1. UDF API for generating random floating-point arrays

Create or replace function gen_rand_float4 (int,int) returns float4 [] as $$select array (select (random () * $1):: float4 from generate_series (1meme 2)); $$language sql strict

2. Build a table and index

Create unlogged table t_rum (id int primary key, arr float4 []); create index idx_t_rum_1 on t_rum using rum (arr)

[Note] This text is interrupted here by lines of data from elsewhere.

-- ==== Sys2Proof/Laws/FrameBase.lean ====
section
/-! SUPPORT. What each operation of Ops, Access, Items, Legs, ModeOps may change: one law per operation, by the masks of Laws/State.lean. -/

namespace Sys2Proof.Machine

open Sys2Proof

set_option Elab.async false
set_option linter.all false
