-- ==== Sys2Proof/Laws/FrameLine.lean ====
section
/-! SUPPORT. What each operation of Lanes, Otu, Odu, Mapping may change: one law per operation, by the masks of Laws/State.lean. -/

namespace Sys2Proof.Machine

open Sys2Proof

set_option Elab.async false
set_option linter.all false

/-- The defect bits of a slice. -/
def mDefects : Nat := sliceDefects.foldl (fun a x => a ||| mFld x.1) 0
theorem mDefects_mem (x : Field × Nat × Nat) (hx : x ∈ sliceDefects) : MaskLe (mFld x.1) mDefects := by
  revert hx; revert x; decide +kernel
/-- The defect bits of a line client. -/
def mEthDef : Nat := mFld ETH_STATUS_clos ||| mFld ETH_STATUS_clf ||| mFld ETH_STATUS_crf ||| mFld ETH_STATUS_crate
theorem mEthDef_mem {k n : Nat} {f : Field} (h : ethField k = some (f, n)) : MaskLe (mFld f) mEthDef := by
  unfold ethField at h
  generalize k - 25 = j at h
  match j, h with
  | 0, h => cases h; decide +kernel
  | 1, h => cases h; decide +kernel
  | 2, h => cases h; decide +kernel
  | 3, h => cases h
  | 4, h => cases h; decide +kernel
  | j + 5, h => cases h
/-- What a line client's start sets. -/
def mEthStart : Nat := [ETH_STATUS_aligned, ETH_STATUS_clos, ETH_STATUS_clf, ETH_STATUS_crf, ETH_STATUS_crate, ETH_STATUS_replacing, ETH_STATUS_tx_lf,
  ETH_STATUS_leg, ETH_ERR_BLOCKS, ETH_IDLE_INS, ETH_IDLE_DEL, ETH_PKT_DROP, ETH_REPL, ETH_LOST_UNITS].foldl (fun a f => a ||| mFld f) 0
/-- The FEC counters. -/
def mFec : Nat := fecCounters.foldl (fun a f => a ||| mFld f) 0
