-- ==== Sys2Proof/Laws/FramePath.lean ====
section
/-! SUPPORT. What each operation of Prt, Wings, Fybry may change: one law per operation, by the masks of Laws/State.lean. -/

namespace Sys2Proof.Machine

open Sys2Proof

set_option Elab.async false
set_option linter.all false
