-- ==== Sys2Proof/Laws/FrameMgmt.lean ====
section
/-! SUPPORT. What each operation of Ohq, Sdp, Cbb, Tim, Own may change: one law per operation, by the masks of Laws/State.lean. -/

namespace Sys2Proof.Machine

open Sys2Proof

set_option Elab.async false
set_option linter.all false

/-- What a wake acknowledgement clears. -/
def mWake : Nat := [CBB_WAKE_CAUSE_filter, CBB_WAKE_CAUSE_partner_lost, CBB_WAKE_CAUSE_cbb_wake, CBB_WAKE_CAUSE_filter_match, CBB_WAKE_CAUSE_wake_out,
  SDP_WAKE_STATUS_dark_rx, SDP_WAKE_STATUS_matched].foldl (fun a f => a ||| mFld f) 0
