-- ==== Sys2Proof/Laws/FrameChip.lean ====
section
/-! SUPPORT. What each operation of Log, Region, Flt, Csu, Modes, Pkg, Sha, Words, Plb, Fwt may change: one law per operation, by the masks of Laws/State.lean. -/

namespace Sys2Proof.Machine

open Sys2Proof

set_option Elab.async false
set_option linter.all false
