-- ==== Sys2Proof/Laws/FrameHost.lean ====
section
/-! SUPPORT. What each operation of RegModel, CueCheck, Cue, RegWrite, HostIf may change: one law per operation, by the masks of Laws/State.lean. -/

namespace Sys2Proof.Machine

open Sys2Proof

set_option Elab.async false
set_option linter.all false
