-- ==== Sys2Proof/Laws/FramePers.lean ====
section
/-! SUPPORT. What each operation of Frames, PmBins, Pers, PersMsg, Clock may change: one law per operation, by the masks of Laws/State.lean. -/

namespace Sys2Proof.Machine

open Sys2Proof

set_option Elab.async false
set_option linter.all false
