-- ==== Sys2Proof/Laws/Exec.lean ====
section
/-! SUPPORT. What each command may change: one law per command, and one for all (exec_fr). -/

namespace Sys2Proof.Machine

open Sys2Proof

set_option Elab.async false
set_option linter.all false

theorem MaskLe.refl (a : Nat) : MaskLe a a := Nat.or_self a

theorem done_fr {M s u t} (h : s.done u = .next t) (k : Fr M s u) : Fr M s t := by
  unfold State.done at h
  cases h
  exact fr_pending k (fr_refl M s)

theorem fresh_fr' {M} (s : State) (hM : MaskLe (2 ^ 1 ||| 2 ^ 2) M) : Fr M s s.fresh :=
  State.fresh_fr s hM (fr_refl M s)

theorem run_fr {M s t f} (hM : MaskLe (2 ^ 1 ||| 2 ^ 2) M) (k : ∀ x, Fr M s x → Fr M s (f x)) (h : run f s = .next t) : Fr M s t :=
  done_fr h (fr_ite (k _ (fresh_fr' s hM)) (fresh_fr' s hM))

theorem runAon_fr {M s t f} (hM : MaskLe (2 ^ 1 ||| 2 ^ 2) M) (k : ∀ x, Fr M s x → Fr M s (f x)) (h : runAon f s = .next t) : Fr M s t :=
  done_fr h (k _ (fresh_fr' s hM))

theorem runDark_fr {M s t f} (hM : MaskLe (2 ^ 1 ||| 2 ^ 2) M) (k : ∀ x, Fr M s x → Fr M s (f x)) (h : runDark f s = .next t) : Fr M s t :=
  done_fr h (fr_ite (k _ (fresh_fr' s hM)) (fresh_fr' s hM))

theorem runBus_fr {M s t f w pg b} (hM : MaskLe (2 ^ 1 ||| 2 ^ 2 ||| fm_via) M) (k : ∀ x, Fr M s x → Fr M s (f x))
    (h : runBus w pg b f s = .next t) : Fr M s t :=
  run_fr (MaskLe.trans (by decide +kernel) hM) (fun x hx => State.via_fr x w pg b f (MaskLe.trans (by decide +kernel) hM) k hx) h

theorem runRead_fr {M s t a f} (hM : MaskLe (2 ^ 1 ||| 2 ^ 2 ||| fm_via ||| fm_answer) M) (k : ∀ x, Fr M s x → Fr M s (f x).2)
    (h : runRead a f s = .next t) : Fr M s t := by
  refine runBus_fr (MaskLe.trans (by decide +kernel) hM) (fun x hx => ?_) h
  exact fr_ite (State.answer_fr _ _ _ (MaskLe.trans (by decide +kernel) hM) hx)
    (State.answer_fr _ _ _ (MaskLe.trans (by decide +kernel) hM) (k _ hx))

theorem runWrite_fr {M s t a f} (hM : MaskLe (2 ^ 1 ||| 2 ^ 2 ||| fm_via ||| fm_fullWrite) M) (k : ∀ x, Fr M s x → Fr M s (f x))
    (h : runWrite a f s = .next t) : Fr M s t :=
  runBus_fr (MaskLe.trans (by decide +kernel) hM)
    (fun x hx => State.fullWrite_fr x _ _ f (MaskLe.trans (by decide +kernel) hM) k hx) h

theorem runReg_fr {M s t x} (hM : MaskLe (2 ^ 1 ||| 2 ^ 2 ||| fm_via ||| fm_accessWrite ||| fm_answer) M)
    (h : runReg x s = .next t) : Fr M s t := by
  refine runBus_fr (MaskLe.trans (by decide +kernel) hM) (fun y hy => ?_) h
  exact State.answer_fr _ _ _ (MaskLe.trans (by decide +kernel) hM) (State.accessWrite_fr _ _ (MaskLe.trans (by decide +kernel) hM) hy)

4. Write random floating point array

Vi test.sql\ set id random (1m 2000000000) insert into t_rum values (: id, gen_rand_float4 (10je 16)) on conflict (id) do nothing;pgbench-M prepared-n-r-P 1-f. / test.sql-c 64-j 64-t 10000000postgres=# select * from t_rum limit 2 Id | arr-+-- -182025544 | {5.07998, 6.80827, 5.42024, 2.53619, 4.10843, 0. 5321980.33886pr 9.60262pr 6.68369pr 8.01305PME 9.60298pr 8.087pr 1.25819pr 6.54424pr 5.3444} 51515704 | {0.123099pr 9.266260.00549683pr 9.01483pr 0.91166pr 3.44338pr 4.55135pr 4.65002pr 0.820029je 1.9343pr 3.00254PM1.28121998831.85269pr 6.39579} (2 rows) postgres=# select count (*) from t_rum Count-3244994 (1 row)

5. Use the array similarity search provided by rum (element overlap rate calculation)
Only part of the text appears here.